You seem to be confused. The USD is entirely driven by debt. Every time the fed gives the big banks another 0% interest loan, it's effectively the same as printing money and putting it into circulation. Now, you are correct about one thing- the increase in debt has a direct reduction in value of the currency.
But it doesn't set it, which is where you're confused.
Well, the bitcoin "bubble" is a measure of the value of bitcoin in what currency exactly? USD. If debt is increasing at hyperbolic rates, value of USD will go down hyperbolic, and in relation the bitcoin value will seem to increase the same sort of rate. If it's impossible for the USD debt bubble to "collapse", then it is also impossible for the BTC bubble to collapse.
HAHAHAHAHAHAHAHAHAHAHAHAHAHAHAHAHAHAHAHAHA! He thinks the dollar is defined by how many bitcoins it will buy you!
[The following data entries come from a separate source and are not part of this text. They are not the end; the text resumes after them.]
-- ==== Sys2Proof/Word.lean ====
section
/-! DEFINITION. The words of the machine: register and bus words (R9, R21, R60), symbols (R6) and
code storage (R7, R40). Types only. -/

namespace Sys2Proof

/-- A register or a memory word on the host port: 32 bits, bit 0 least significant (R9, R60). -/
abbrev Word := BitVec 32

/-- A symbol, an unsigned `SYM_W`-bit value (R6), held zero-extended in 12 bits, the widest
`SYM_W` the spec allows.  That a symbol stays below `2 ^ SYM_W` is an invariant
(`Sys2Proof.Machine.Inv`), not a property of this type. -/
abbrev Symbol := BitVec 12

/-- A bit-string (R10): a sequence of two-valued tokens, index 0 first; `true` is the token 1. -/
abbrev Bits := List Bool

/-- The `CODE` storage of one code-table entry (R40): `L_MAX` bits, held zero-extended in 4095
bits, the largest `L_MAX` the spec allows (`2 ^ 12 - 1`, R7).  Bit `j` is bit `j` of the code. -/
abbrev CodeBits := BitVec 4095

end Sys2Proof
end

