-- ==== Sys2Proof/Machine/Command.lean ====
section
/-! DEFINITION. The commands without data (R116, R117). -/

namespace Sys2Proof.Machine

/-- `NOP` (R116): nothing but its completion. -/
def execNop (s : State) : Result := s.finish

/-- An illegal command word (R117, R215): `ILLEGAL_CMD` with `ERR_INFO` = 0 and no other effect. -/
def execIllegal (s : State) : Result := s.raise .illegalCmd 0

end Sys2Proof.Machine
end

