/-- R245: while a command runs, writes of `IN_LEN`, `BIT_LEN`, `CMD`, `SYM` and `BIT` have no effect;
writes of `CTRL` and the clearing of `DONE` take effect. -/
def Obligations.WritesWhileBusyAreDropped : Prop :=
  ∀ (s : State) (sn : Snapshot) (a v : Word), s.ctl = .busy sn →
    (a.extractLsb' 28 4 = 0 → (a.extractLsb' 2 26 = 9 ∨ a.extractLsb' 2 26 = 10 ∨
      a.extractLsb' 2 26 = 5) → busWrite s a v = s) ∧
    (a.extractLsb' 28 4 = 1 ∨ a.extractLsb' 28 4 = 2 → busWrite s a v = s) ∧
    (a.extractLsb' 28 4 = 0 → a.extractLsb' 2 26 = 4 →
      busWrite s a v = { s with irqEn := v.getLsbD 0 }) ∧
    (a.extractLsb' 28 4 = 0 → a.extractLsb' 2 26 = 6 → v.getLsbD 1 = true →
      busWrite s a v = { s with done := false })

/-- R98, R64, R31: the steps of `LOADSYM xs` on an idle machine leave `xs` in `SYM` and its length in
`IN_LEN`, and change nothing else. -/
def Obligations.LoadsymLoadsTheOperand : Prop :=
  ∀ (s : State) (xs : List Symbol) (rest : List HostOp), s.ctl = .idle → Memory.wf s.sym →
    s.cfg.wf = true → (HostStmt.loadsym xs).wf s.cfg = true → xs.length ≤ s.cfg.nMax →
    s.host = expandStmt (.loadsym xs) ++ rest →
    ∃ t, core.run (xs.length + 1) s = .next t ∧
      t = { s with sym := t.sym, inLen := t.inLen, host := rest } ∧
      t.inLen.toNat = xs.length ∧ Memory.holds t.sym xs ∧
      (∀ j, xs.length ≤ j → Memory.read t.sym j = Memory.read s.sym j)

/-! ### Reset (R240 to R242) -/

/-- R52, R240, R241: the reset input, also while a command runs, leaves every register at its reset
value, the tables empty, the core `IDLE` and the data memories unwritten; the parameters stay. -/
def Obligations.ResetInputResetsEverything : Prop :=
  ∀ (s : State) (ops : List HostOp), s.host = .reset :: ops →
    (s.ctl = .idle ∨ s.turns.head? = some .host) →
    ∃ t, step s = .next t ∧ t.host = ops ∧ t.cfg = s.cfg ∧ t.ctl = .idle ∧
      (busRead t 0x10).1 = 0 ∧ (busRead t 0x14).1 = 0 ∧ (busRead t 0x18).1 = 0 ∧
      (busRead t 0x1C).1 = 0 ∧ (busRead t 0x20).1 = 0 ∧ (busRead t 0x24).1 = 0 ∧
      (busRead t 0x28).1 = 0 ∧ (busRead t 0x2C).1 = 0 ∧ (busRead t 0x30).1 = 0 ∧
      (busRead t 0x34).1 = 0 ∧ (∀ x, t.ctEntry x = none) ∧ (∀ c, itLookup t.it c = none) ∧
      (∀ i, Memory.read t.sym i = none) ∧ (∀ i, Memory.read t.bit i = none) ∧
      (∀ i, Memory.read t.out i = none) ∧ t.irq = false

/-- R242: after reset the core is `IDLE`, not built, the interrupt masked and low and all lengths 0,
and it runs nothing until the host writes `CMD`: no other step of an idle machine starts a command. -/
def Obligations.ResetStateIsIdle : Prop :=
  (∀ s t : State, s.ctl = .idle → step s = .next t → t.ctl ≠ .idle →
    ∃ a v ops, s.host = .write a v :: ops ∧ a.extractLsb' 28 4 = 0 ∧ a.extractLsb' 2 26 = 5) ∧
  ∀ c : Config,
    (State.resetWith c).ctl = .idle ∧ (State.resetWith c).built = false ∧
    (State.resetWith c).irqEn = false ∧ (State.resetWith c).irq = false ∧
    (State.resetWith c).inLen = 0 ∧ (State.resetWith c).bitLen = 0 ∧
    (State.resetWith c).encLen = 0 ∧ (State.resetWith c).outLen = 0 ∧
    step (State.resetWith c) = .next (State.resetWith c)
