-- ==== Sys2Proof/Laws/Memory.lean ====
section
/-! SUPPORT. Element memory: what a write leaves at every index, that every operation keeps the
canonical form, and what an operand sequence is. -/

namespace Sys2Proof.Machine

variable {α : Type}

/-! ### One element -/

@[simp] theorem Memory.read_nil (i : Nat) : Memory.read ([] : Memory α) i = none := rfl

/-- What a write leaves at any index: the new element there, the old one elsewhere. -/
theorem Memory.read_write (m : Memory α) (h : Memory.wf m) (i j : Nat) (v : α) :
    Memory.read (Memory.write m i v) j = if i = j then some v else Memory.read m j := by
  induction m with
  | nil => simp [Memory.write, Memory.read]
  | cons c m ih =>
    obtain ⟨k, u⟩ := c
    have hm := List.pairwise_cons.mp h
    simp only [Memory.write]
    split
    · simp [Memory.read]
    · split
      · subst_vars
        by_cases hij : k = j <;> simp [Memory.read, hij]
      · simp only [Memory.read, ih hm.2]
        by_cases hkj : k = j
        · have : i ≠ j := by omega
          simp [hkj, this]
        · simp [hkj]

theorem Memory.read_write_same (m : Memory α) (h : Memory.wf m) (i : Nat) (v : α) :
    Memory.read (Memory.write m i v) i = some v := by simp [Memory.read_write m h]

theorem Memory.read_write_other (m : Memory α) (h : Memory.wf m) {i j : Nat} (hij : i ≠ j) (v : α) :
    Memory.read (Memory.write m i v) j = Memory.read m j := by simp [Memory.read_write m h, hij]

/-- A cell of a written memory is the written one or an old one. -/
theorem Memory.mem_write {m : Memory α} {i : Nat} {v : α} {c : Nat × α}
    (hc : c ∈ Memory.write m i v) : c = (i, v) ∨ c ∈ m := by
  induction m with
  | nil => simpa [Memory.write] using hc
  | cons d m ih =>
    simp only [Memory.write] at hc
    split at hc
    · simpa using hc
    · split at hc
      · rcases List.mem_cons.mp hc with h | h
        · exact .inl h
        · exact .inr (List.mem_cons_of_mem _ h)
      · rcases List.mem_cons.mp hc with h | h
        · exact .inr (h ▸ List.mem_cons_self)
        · exact (ih h).imp_right (List.mem_cons_of_mem _)

/-- A write keeps the canonical form. -/
theorem Memory.wf_write {m : Memory α} (h : Memory.wf m) (i : Nat) (v : α) :
    Memory.wf (Memory.write m i v) := by
  induction m with
  | nil => simp [Memory.write]
  | cons c m ih =>
    obtain ⟨k, u⟩ := c
    have hm := List.pairwise_cons.mp h
    simp only [Memory.write]
    split
    · refine List.pairwise_cons.mpr ⟨fun d hd => ?_, h⟩
      rcases List.mem_cons.mp hd with rfl | hd
      · assumption
      · exact Nat.lt_trans ‹_› (hm.1 d hd)
    · split
      · subst_vars
        exact List.pairwise_cons.mpr ⟨hm.1, hm.2⟩
      · refine List.pairwise_cons.mpr ⟨fun d hd => ?_, ih hm.2⟩
        rcases Memory.mem_write hd with rfl | hd
        · show k < i
          omega
        · exact hm.1 d hd

/-- A read that answers found its cell. -/
theorem Memory.mem_of_read {m : Memory α} {i : Nat} {v : α} (h : Memory.read m i = some v) :
    (i, v) ∈ m := by
  induction m with
  | nil => simp at h
  | cons c m ih =>
    obtain ⟨k, u⟩ := c
    simp only [Memory.read] at h
    split at h
    · subst_vars
      cases h
      exact List.mem_cons_self
    · exact List.mem_cons_of_mem _ (ih h)

/-- In canonical form every cell is what a read of its index answers. -/
theorem Memory.read_of_mem {m : Memory α} (h : Memory.wf m) {c : Nat × α} (hc : c ∈ m) :
    Memory.read m c.1 = some c.2 := by
  induction m with
  | nil => simp at hc
  | cons d m ih =>
    have hm := List.pairwise_cons.mp h
    rcases List.mem_cons.mp hc with rfl | hc
    · simp [Memory.read]
    · have := hm.1 c hc
      have hne : d.1 ≠ c.1 := by omega
      simpa [Memory.read, hne] using ih hm.2 hc

/-- Memories in canonical form with equal reads are equal. -/
theorem Memory.ext_of_read {m n : Memory α} (hm : Memory.wf m) (hn : Memory.wf n)
    (h : ∀ i, Memory.read m i = Memory.read n i) : m = n := by
  have nd : ∀ {l : Memory α}, Memory.wf l → l.Nodup := fun hl =>
    hl.imp (fun hab heq => by rw [heq] at hab; exact lt_irrefl _ hab)
  have mem : ∀ c, c ∈ m ↔ c ∈ n := fun c =>
    ⟨fun hc => Memory.mem_of_read (h c.1 ▸ Memory.read_of_mem hm hc),
     fun hc => Memory.mem_of_read (h c.1 ▸ Memory.read_of_mem hn hc)⟩
  exact ((List.perm_ext_iff_of_nodup (nd hm) (nd hn)).mpr mem).eq_of_pairwise
    (fun a b _ _ h1 h2 => absurd h1 (Nat.lt_asymm h2)) hm hn

theorem Memory.within_write {m : Memory α} {n i : Nat} (h : Memory.within m n) (hi : i < n) (v : α) :
    Memory.within (Memory.write m i v) n := fun c hc => by
  rcases Memory.mem_write hc with rfl | hc
  · exact hi
  · exact h c hc

/-! ### Consecutive elements -/

theorem Memory.wf_writeSeq {m : Memory α} (h : Memory.wf m) (i : Nat) (vs : List α) :
    Memory.wf (Memory.writeSeq m i vs) := by
  induction vs generalizing m i with
  | nil => exact h
  | cons v vs ih => exact ih (Memory.wf_write h i v) (i + 1)

/-- What a write of consecutive elements leaves at any index. -/
theorem Memory.read_writeSeq (m : Memory α) (h : Memory.wf m) (i j : Nat) (vs : List α) :
    Memory.read (Memory.writeSeq m i vs) j =
      if i ≤ j ∧ j < i + vs.length then vs[j - i]? else Memory.read m j := by
  induction vs generalizing m i with
  | nil =>
    simp [Memory.writeSeq]
  | cons v vs ih =>
    simp only [Memory.writeSeq, ih _ (Memory.wf_write h i v), Memory.read_write m h,
      List.length_cons]
    by_cases hij : i = j
    · subst hij
      simp
    · by_cases hj : i + 1 ≤ j ∧ j < i + 1 + vs.length
      · have h2 : i ≤ j ∧ j < i + (vs.length + 1) := by omega
        have h3 : j - i = (j - (i + 1)) + 1 := by omega
        simp only [if_pos hj, if_pos h2]
        rw [h3, List.getElem?_cons_succ]
      · have h2 : ¬(i ≤ j ∧ j < i + (vs.length + 1)) := by omega
        simp only [if_neg hj, if_neg h2, if_neg hij]

/-- After a write from index 0 the memory holds the elements written. -/
theorem Memory.holds_writeSeq (m : Memory α) (h : Memory.wf m) (vs : List α) (j : Nat)
    (hj : j < vs.length) : Memory.read (Memory.writeSeq m 0 vs) j = vs[j]? := by
  simp [Memory.read_writeSeq m h, hj]

/-- Elements behind the written ones are unchanged. -/
theorem Memory.read_writeSeq_beyond (m : Memory α) (h : Memory.wf m) (vs : List α) (j : Nat)
    (hj : vs.length ≤ j) : Memory.read (Memory.writeSeq m 0 vs) j = Memory.read m j := by
  have : ¬ j < vs.length := by omega
  simp [Memory.read_writeSeq m h, this]

/-- A cell after a write of consecutive elements is an old one or holds one of them. -/
theorem Memory.mem_writeSeq {m : Memory α} {i : Nat} {vs : List α} {c : Nat × α}
    (hc : c ∈ Memory.writeSeq m i vs) :
    (i ≤ c.1 ∧ c.1 < i + vs.length ∧ c.2 ∈ vs) ∨ c ∈ m := by
  induction vs generalizing m i with
  | nil => exact .inr hc
  | cons v vs ih =>
    rcases ih hc with ⟨h1, h2, h3⟩ | h
    · exact .inl ⟨by omega, by simp; omega, List.mem_cons_of_mem _ h3⟩
    · rcases Memory.mem_write h with rfl | h
      · exact .inl ⟨le_refl _, by simp, List.mem_cons_self⟩
      · exact .inr h

theorem Memory.within_writeSeq {m : Memory α} {n i : Nat} (h : Memory.within m n) (vs : List α)
    (hi : i + vs.length ≤ n) : Memory.within (Memory.writeSeq m i vs) n := fun c hc => by
  rcases Memory.mem_writeSeq hc with ⟨_, h2, _⟩ | hc
  · omega
  · exact h c hc

/-! ### Operand sequences -/

/-- `written` answers the values exactly when every element has one. -/
theorem written_eq_ok_iff (l : List (Option α)) (i : Nat) (vs : List α) :
    written l i = .ok vs ↔ l = vs.map some := by
  induction l generalizing i vs with
  | nil => cases vs <;> simp [written]
  | cons o l ih =>
    cases o with
    | none => cases vs <;> simp [written]
    | some v =>
      simp only [written]
      cases hw : written l (i + 1) with
      | ok us =>
        have := (ih (i + 1) us).mp hw
        subst this
        cases vs with
        | nil => simp
        | cons w ws =>
          simp only [Except.ok.injEq, List.cons.injEq, List.map_cons, Option.some.injEq]
          constructor
          · rintro ⟨rfl, rfl⟩; exact ⟨rfl, rfl⟩
          · rintro ⟨rfl, h⟩
            exact ⟨rfl, List.map_injective_iff.mpr (Option.some_injective _) h⟩
      | error j =>
        cases vs with
        | nil => simp
        | cons w ws =>
          simp only [reduceCtorEq, List.map_cons, List.cons.injEq, false_iff, not_and]
          intro _ h
          have := (ih (i + 1) ws).mpr h
          rw [hw] at this
          cases this

/-- `written` answers an index exactly where the first element without a value stands. -/
theorem written_eq_error {l : List (Option α)} {i j : Nat} (h : written l i = .error j) :
    i ≤ j ∧ l[j - i]? = some none := by
  induction l generalizing i with
  | nil => simp [written] at h
  | cons o l ih =>
    cases o with
    | none =>
      simp only [written, Except.error.injEq] at h
      subst h
      simp
    | some v =>
      simp only [written] at h
      cases hw : written l (i + 1) with
      | ok us => rw [hw] at h; cases h
      | error k =>
        rw [hw] at h
        cases h
        obtain ⟨h1, h2⟩ := ih hw
        refine ⟨by omega, ?_⟩
        have : j - i = (j - (i + 1)) + 1 := by omega
        rw [this, List.getElem?_cons_succ]
        exact h2

@[simp] theorem Memory.length_seq (m : Memory α) (n : Nat) : (Memory.seq m n).length = n := by
  simp [Memory.seq]

theorem Memory.getElem?_seq (m : Memory α) (n i : Nat) (h : i < n) :
    (Memory.seq m n)[i]? = some (Memory.read m i) := by
  simp [Memory.seq, h]

/-- The sequence of a memory that holds `xs` is `xs`. -/
theorem Memory.seq_eq_iff (m : Memory α) (xs : List α) :
    Memory.seq m xs.length = xs.map some ↔ ∀ i, i < xs.length → Memory.read m i = xs[i]? := by
  constructor
  · intro h i hi
    have := congrArg (fun l => l[i]?) h
    simp only [Memory.getElem?_seq m _ _ hi, List.getElem?_map] at this
    rw [List.getElem?_eq_getElem hi] at this ⊢
    simpa using this
  · intro h
    refine List.ext_getElem? (fun i => ?_)
    by_cases hi : i < xs.length
    · rw [Memory.getElem?_seq m _ _ hi, h i hi, List.getElem?_map, List.getElem?_eq_getElem hi]
      rfl
    · rw [List.getElem?_eq_none (by simpa using hi), List.getElem?_eq_none (by simpa using hi)]

end Sys2Proof.Machine
end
Not the same at all. New gold can be mined at variable rates, asteroid mining may destroy precious metal value for example. Stocks could fail due to problems with the company unrelated to the activity of stock traders. This CAN NOT happen to bitcoins.
The destruction of the network would be more catastrophic than inflation, and EMP can arrange that.
And your understanding of stocks is hilariously broken. Of course they're not only tied to speculation. That's the point -- they represent ownership of a business. The failure of the business doesn't make the stock certificates go away, it makes them worthless. And do you know what bitcoins are? Stock certificates in a company that owns nothing and makes nothing. Yup, that's it -- they're nothing. You
could use otherwise useless stock certificates as a fiat currency, but why would you do that when we have a government-backed system of just that already in the USD? It's like tulip bulbs -- sure you could use them, but why would you leave yourself open to that speculation?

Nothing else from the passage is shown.